If I am reading this correctly, he is in TEMPORARY disability... not permanent disability.
This means he was an able bodied male for a very long time and is expected to return to being an able bodied male at some point.

They didn't switch roles because he wanted to be the stay at home, they switched because he got hurt. I'm guessing that there are many, many years of her staying at home that out weigh his temporary situation.

He states that the medication makes him LETHARGIC. It must be a side affect. What judge do you know that it's going to say "I award custody of these children to someone whom is taking medication that crates a situation where they can't be an alert and invested parent?" No judge.

All she had to do is prove the situation surrounding the medication and the kids are hers.

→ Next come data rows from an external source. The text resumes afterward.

-- ==== Sys2Proof/Proofs/TableContents.lean ====
section
/-! SUPPORT. The table phase TD reads is the one in the file (45_table_deserializer.md R185 to R189). -/

namespace Sys2Proof.Machine

/-! ### The bytes of the file -/

theorem drop_inputFile (s : State) (a : Nat) :
    s.inputFile.drop a = s.byteIn.readList a (s.byteInLen.toNat - a) := by
  obtain hle | hlt := le_or_gt a s.byteInLen.toNat
  · obtain ⟨n, hn⟩ := Nat.exists_eq_add_of_le hle
    rw [State.inputFile, hn, Memory.readList_append, Nat.add_sub_cancel_left, Nat.zero_add,
      List.drop_left' (Memory.readList_length _ _ _)]
  · rw [List.drop_eq_nil_of_le (by rw [State.inputFile, Memory.readList_length]; exact hlt.le),
      Nat.sub_eq_zero_of_le hlt.le]
    rfl

theorem take_drop_inputFile {s : State} {a n : Nat} (h : a + n ≤ s.byteInLen.toNat) :
    (s.inputFile.drop a).take n = s.byteIn.readList a n := by
  rw [drop_inputFile, Memory.take_readList _ _ (by omega)]

theorem recordRun_of_decode {s : State} {f : Format} {x : Emitter} {i : Instr}
    (hfit : fits s.params.byteInCap (x.1.rdPtr.toNat + f.size) = true)
    (hin : x.1.rdPtr.toNat + f.size ≤ s.byteInLen.toNat)
    (h : decode f ((s.inputFile.drop x.1.rdPtr.toNat).take f.size) = .ok (i, [])) :
    s.recordRun f x = s.recordEffect x i := by
  rw [take_drop_inputFile hin] at h
  rw [State.recordRun, memRead_ok hfit, except_ok_bind]
  simp only [h]

/-- What a record read without error inside the file says. -/
theorem exists_decode_of_recordRun {s : State} {f : Format} {x y : Emitter}
    (hin : x.1.rdPtr.toNat + f.size ≤ s.byteInLen.toNat) (h : s.recordRun f x = .ok y) :
    ∃ i, decode f ((s.inputFile.drop x.1.rdPtr.toNat).take f.size) = .ok (i, []) ∧ i.format = f ∧
      s.recordEffect x i = .ok y := by
  cases hfit : fits s.params.byteInCap (x.1.rdPtr.toNat + f.size) with
  | false =>
    rw [State.recordRun, memRead_full hfit] at h
    cases h
  | true =>
    obtain ⟨i, hi, hf⟩ := decode_of_size (Memory.readList_length s.byteIn x.1.rdPtr.toNat f.size)
    rw [← take_drop_inputFile hin] at hi
    exact ⟨i, hi, hf, (recordRun_of_decode hfit hin hi).symm.trans h⟩

/-! ### The table -/

/-- Entry number `i` of the file's table is a legal one and is `e` (45_table_deserializer.md R188). -/
def State.FileEntry (s : State) (i : Nat) (e : DtEntry) : Prop :=
  ∃ sym l p, decode .ent ((s.inputFile.drop (2 + 9 * i)).take 9) = .ok (.ent sym l p, []) ∧
    (Instr.ent sym l p).wellFormed = true ∧ e = { len := l.setWidth 6, pat := p, sym := sym }

/-- Phase TD behind the header: td_m is the header, DTAB holds what the first entries of the file say. -/
structure ReadsTable (s : State) (x : Emitter) : Prop where
  place : InTable s x
  header : decode .hdr (s.inputFile.take 2) = .ok (.hdr x.1.tdM, [])
  entries : ∀ i e, x.1.dtab[i]? = some e → s.FileEntry i e
  table : LegalTable x.1.dtab

theorem readsTable_of_headerRun {s : State} {y : Emitter} (h : s.headerRun = .ok y) : ReadsTable s y := by
  have hplace := inTable_of_headerRun h
  rw [State.headerRun] at h
  split at h
  next => cases h
  next hlong =>
    obtain ⟨i, hi, hf, heffect⟩ := exists_decode_of_recordRun (f := .hdr) (Nat.le_of_not_lt hlong) h
    cases i with
    | hdr m =>
      rw [State.recordEffect] at heffect
      split at heffect
      next => cases heffect
      next =>
        cases heffect
        exact ⟨hplace, hi, nofun, ⟨nofun, .nil⟩⟩
    | _ => cases hf

theorem wellFormed_ent {sym : Sym} {l : BitVec 8} {p : BitVec 32} :
    (Instr.ent sym l p).wellFormed = true ↔ 1 ≤ l.toNat ∧ l.toNat ≤ 32 ∧ p.toNat < 2 ^ l.toNat := by
  simp only [Instr.wellFormed, lengthLegal, upperBitsZero, Bool.and_eq_true, decide_eq_true_eq, and_assoc]

section Entry
variable {s : State} {x : Emitter} (hx : ReadsTable s x) (hlt : x.1.tdI < x.1.tdM)
include hx hlt

theorem ReadsTable.entry_inside : x.1.rdPtr.toNat + 9 ≤ s.byteInLen.toNat := by
  have hpointer := hx.place.pointer
  have hfile := hx.place.file
  rw [BitVec.lt_def] at hlt
  omega

/-- An entry read without error is the next of DTAB. -/
theorem ReadsTable.recordRun {y : Emitter} (h : s.recordRun .ent x = .ok y) :
    ReadsTable s y ∧ y.1.tdM = x.1.tdM ∧ y.1.tdI.toNat = x.1.tdI.toNat + 1 := by
  have hplace := hx.place.recordRun hlt h
  obtain ⟨i, hi, hf, heffect⟩ := exists_decode_of_recordRun (f := .ent) (hx.entry_inside hlt) h
  cases i with
  | ent sym l p =>
    rw [State.recordEffect] at heffect
    split at heffect
    next => cases heffect
    next hcheck =>
      cases heffect
      obtain ⟨hlegal, htable⟩ := hx.table.concat sym hcheck
      have hidx : (x.1.tdI + 1).toNat = x.1.tdI.toNat + 1 := by bv_omega
      refine ⟨⟨hplace, hx.header, fun k e hk => ?_, htable⟩, rfl, hidx⟩
      replace hk : (x.1.dtab ++ [_])[k]? = some e := hk
      obtain hold | hnew := Nat.lt_or_ge k x.1.dtab.length
      · exact hx.entries k e (by rwa [List.getElem?_append_left hold] at hk)
      · rw [List.getElem?_append_right hnew, List.getElem?_singleton] at hk
        split at hk
        next hlast =>
          obtain rfl := Option.some.inj hk
          have hnumber : x.1.rdPtr.toNat = 2 + 9 * k := by
            rw [hx.place.pointer, ← hx.place.read]
            omega
          exact ⟨sym, l, p, hnumber ▸ hi, wellFormed_ent.mpr hlegal, rfl⟩
        next => cases hk
  | _ => cases hf

end Entry

/-- Phase TD reads on to the last entry (45_table_deserializer.md R185). -/
theorem ReadsTable.entriesRun {s : State} {n : Nat} {x y : Emitter} (hx : ReadsTable s x)
    (hn : x.1.tdM.toNat ≤ x.1.tdI.toNat + n) (h : s.entriesRun n x = .ok y) :
    ReadsTable s y ∧ y.1.tdM = x.1.tdM ∧ y.1.tdI = y.1.tdM := by
  induction n generalizing x with
  | zero =>
    cases h
    exact ⟨hx, rfl, BitVec.eq_of_toNat_eq (hx.place.left.antisymm hn)⟩
  | succ n ih =>
    rw [State.entriesRun] at h
    split at h
    next hlt =>
      obtain ⟨z, hz, hrest⟩ := except_bind_eq_ok_iff.mp h
      obtain ⟨hnext, hsize, hidx⟩ := hx.recordRun hlt hz
      obtain ⟨hend, hkept, hwhole⟩ := ih hnext (by rw [hsize, hidx]; omega) hrest
      exact ⟨hend, hkept.trans hsize, hwhole⟩
    next hge =>
      cases h
      exact ⟨hx, rfl, BitVec.eq_of_toNat_eq (hx.place.left.antisymm (Nat.le_of_not_lt hge))⟩

/-- Phase TD done: the whole table has been read. -/
structure TableOf (s : State) (z : Emitter) : Prop extends ReadsTable s z where
  whole : z.1.tdI = z.1.tdM

theorem tableOf_of_tableRun {s : State} {z : Emitter} (h : s.tableRun = .ok z) : TableOf s z := by
  obtain ⟨y, hy, hrest⟩ := except_bind_eq_ok_iff.mp h
  obtain ⟨hreads, -, hwhole⟩ := (readsTable_of_headerRun hy).entriesRun (by rw [Work.entriesLeft]; omega) hrest
  exact ⟨hreads, hwhole⟩

section TableOf
variable {s : State} {z : Emitter} (h : TableOf s z)
include h

theorem TableOf.length : z.1.dtab.length = z.1.tdM.toNat := h.place.read.trans (congrArg _ h.whole)

theorem TableOf.pointer : z.1.rdPtr.toNat = 2 + 9 * z.1.dtab.length := by rw [h.place.read, h.place.pointer]

theorem TableOf.dtabN : z.1.dtabN = z.1.tdM := by rw [Work.dtabN, h.length, BitVec.ofNat_toNat, BitVec.setWidth_eq]

end TableOf

/-! ### A file with a legal table -/

/-- The file begins with the table of `m` legal entries with different keys (45_table_deserializer.md R189). -/
structure GoodTable (s : State) (m : BitVec 16) : Prop where
  header : decode .hdr (s.inputFile.take 2) = .ok (.hdr m, [])
  inside : 2 + 9 * m.toNat ≤ s.byteInLen.toNat
  room : m.toNat ≤ s.params.nMax
  legal : ∀ i, i < m.toNat → ∃ sym l p,
    decode .ent ((s.inputFile.drop (2 + 9 * i)).take 9) = .ok (.ent sym l p, []) ∧
    (Instr.ent sym l p).wellFormed = true
  distinct : ∀ i j sym sym' l p, i < j → j < m.toNat →
    decode .ent ((s.inputFile.drop (2 + 9 * i)).take 9) = .ok (.ent sym l p, []) →
    decode .ent ((s.inputFile.drop (2 + 9 * j)).take 9) ≠ .ok (.ent sym' l p, [])

section Good
variable {s : State} {m : BitVec 16} (hgood : GoodTable s m) (hfit : fits s.params.byteInCap s.byteInLen.toNat = true)
include hgood hfit

theorem GoodTable.headerRun : ∃ y, s.headerRun = .ok y ∧ y.1.tdM = m := by
  have hinside := hgood.inside
  have hrecord : s.recordRun .hdr (Work.start .decode (s.cfg = 1), s.symOut) =
      s.recordEffect (Work.start .decode (s.cfg = 1), s.symOut) (.hdr m) :=
    recordRun_of_decode (fits_mono hfit ((Nat.le_add_right 2 _).trans hinside)) ((Nat.le_add_right 2 _).trans hinside)
      hgood.header
  have hcheck : tdSizeCheck s.params.nMax s.byteInLen m = none := by
    rw [tdSizeCheck, if_neg (Nat.not_lt_of_le hinside), if_neg (Nat.not_lt_of_le hgood.room)]
  refine ⟨(tdHeader m (Work.start .decode (s.cfg = 1)), s.symOut), ?_, rfl⟩
  rw [State.headerRun, if_neg (by omega), hrecord, State.recordEffect, hcheck]

theorem GoodTable.recordRun {x : Emitter} (hx : ReadsTable s x) (hsize : x.1.tdM = m) (hlt : x.1.tdI < x.1.tdM) :
    ∃ y, s.recordRun .ent x = .ok y := by
  have hin := hx.entry_inside hlt
  have hlt' : x.1.tdI.toNat < m.toNat := hsize ▸ BitVec.lt_def.mp hlt
  obtain ⟨sym, l, p, hentry, hwf⟩ := hgood.legal x.1.tdI.toNat hlt'
  obtain ⟨hone, hlen, hpat⟩ := wellFormed_ent.mp hwf
  have hok : ¬ EntryFault x.1.dtab l p := by
    rintro (hzero | hlong | ⟨-, hbits⟩ | ⟨e, he, helen, hepat⟩)
    · omega
    · omega
    · exact hbits (Nat.div_eq_of_lt hpat)
    · obtain ⟨k, hk⟩ := List.mem_iff_getElem?.mp he
      obtain ⟨sym', l', p', hentry', hwf', rfl⟩ := hx.entries k e hk
      obtain ⟨-, hlen', -⟩ := wellFormed_ent.mp hwf'
      obtain rfl : p' = p := hepat
      obtain rfl : l' = l := by
        refine BitVec.eq_of_toNat_eq (Eq.trans ?_ helen)
        rw [BitVec.toNat_setWidth]
        omega
      have hbefore : k < x.1.tdI.toNat := hx.place.read ▸ (List.getElem?_eq_some_iff.mp hk).1
      exact hgood.distinct k _ sym' sym l' p' hbefore hlt' hentry' hentry
  obtain ⟨hfault, -⟩ | ⟨-, hcheck⟩ := tdCheck_cases x.1.dtab l p
  · exact absurd hfault hok
  · refine ⟨(tdEntry sym l p x.1, x.2), ?_⟩
    rw [recordRun_of_decode (fits_mono hfit hin) hin (hx.place.pointer.symm ▸ hentry), State.recordEffect, hcheck]

theorem GoodTable.entriesRun {n : Nat} {x : Emitter} (hx : ReadsTable s x) (hsize : x.1.tdM = m) :
    ∃ y, s.entriesRun n x = .ok y := by
  induction n generalizing x with
  | zero => exact ⟨x, rfl⟩
  | succ n ih =>
    rw [State.entriesRun]
    split
    next hlt =>
      obtain ⟨y, hy⟩ := hgood.recordRun hfit hx hsize hlt
      obtain ⟨hnext, hkept, -⟩ := hx.recordRun hlt hy
      rw [hy, except_ok_bind]
      exact ih hnext (hkept.trans hsize)
    next => exact ⟨x, rfl⟩

theorem GoodTable.tableRun : ∃ z, s.tableRun = .ok z ∧ z.1.tdM = m := by
  obtain ⟨y, hy, hsize⟩ := hgood.headerRun hfit
  have hreads := readsTable_of_headerRun hy
  obtain ⟨z, hz⟩ := hgood.entriesRun hfit (n := y.1.entriesLeft) hreads hsize
  obtain ⟨-, hkept, -⟩ := hreads.entriesRun (by rw [Work.entriesLeft]; omega) hz
  refine ⟨z, ?_, hkept.trans hsize⟩
  rw [State.tableRun, hy, except_ok_bind, hz]

end Good

/-! ### The run of a DECODE -/

/-- A DECODE where its phase DE begins. -/
theorem decode_reaches_de {s m : State} (h : Reaches .decode .de s m) :
    s.startCheck .decode = .ok () ∧ ∃ z, s.tableRun = .ok z ∧ m = s.reading .de z := by
  obtain ⟨-, hphase, k, hk⟩ := h
  have hstep : ∀ u v, DecodeAt s u → coreStep u = .next v → DecodeAt s v := by
    intro u v hu hv
    obtain ⟨v', hv', hat, -⟩ := decodeAt_coreStep s u hu
    cases hv.symm.trans hv'
    exact hat
  cases coreRun_invariant hstep (decodeAt_start s) hk with
  | td => cases hphase
  | de hstart hz => exact ⟨hstart, _, hz, rfl⟩
  | ended => cases (decodeOutcome_phase s _).symm.trans hphase

theorem reaches_de {s : State} {z : Emitter} (hbusy : s.busy = false) (hstart : s.startCheck .decode = .ok ())
    (hz : s.tableRun = .ok z) : Reaches .decode .de s (s.reading .de z) := by
  obtain ⟨hports, hfits⟩ := startCheck_eq_ok_iff.mp hstart
  refine ⟨hbusy, rfl, 1, ?_⟩
  rw [start_ok hports hfits]
  refine coreRun_succ ((coreStep_reading_td s).trans ?_)
  rw [hz]
  rfl

/-- The units of a DECODE without error, one after another. -/
theorem decode_ok {s t : State} (h : EndOfRun .decode s t) (herr : t.err = false) :
    ∃ z y, fits s.params.byteInCap s.byteInLen.toNat = true ∧ TableOf s z ∧ Reaches .decode .de s (s.reading .de z) ∧
      s.payloadResult z = .ok y ∧ t = s.decodeDone y := by
  obtain rfl := decode_end h
  cases hrun : s.decodeRun with
  | error e =>
    rw [hrun] at herr
    cases (State.raise_err _ e).symm.trans herr
  | ok y =>
    obtain ⟨⟨⟩, hstart, hrest⟩ := except_bind_eq_ok_iff.mp hrun
    obtain ⟨z, hz, hy⟩ := except_bind_eq_ok_iff.mp hrest
    exact ⟨z, y, (startCheck_eq_ok_iff.mp hstart).2, tableOf_of_tableRun hz, reaches_de h.1 hstart hz, hy, rfl⟩

end Sys2Proof.Machine
end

Oh, you say he will stop the medication? If he can stop the medication then he won't be lethargic. If he's no longer lethargic, he can be more invested in the household and/or work. Any judge will see that, esp when her divorce attorney points it out.

@Fzatf do you have an opiate addiction? If not opiates, which prescription med are you on?

If you want your wife and family back, first step is to get off the medication. My guess is that she needs you to hot rock bottom so you will realize what's important.

Good luck.
Dare to dream fellas....dare to dream.....
You are probably right. Courts very rarely side with the man.

But ask yourself this. How many able bodied women are being supported and there is no pressure by the courts for them to get to work?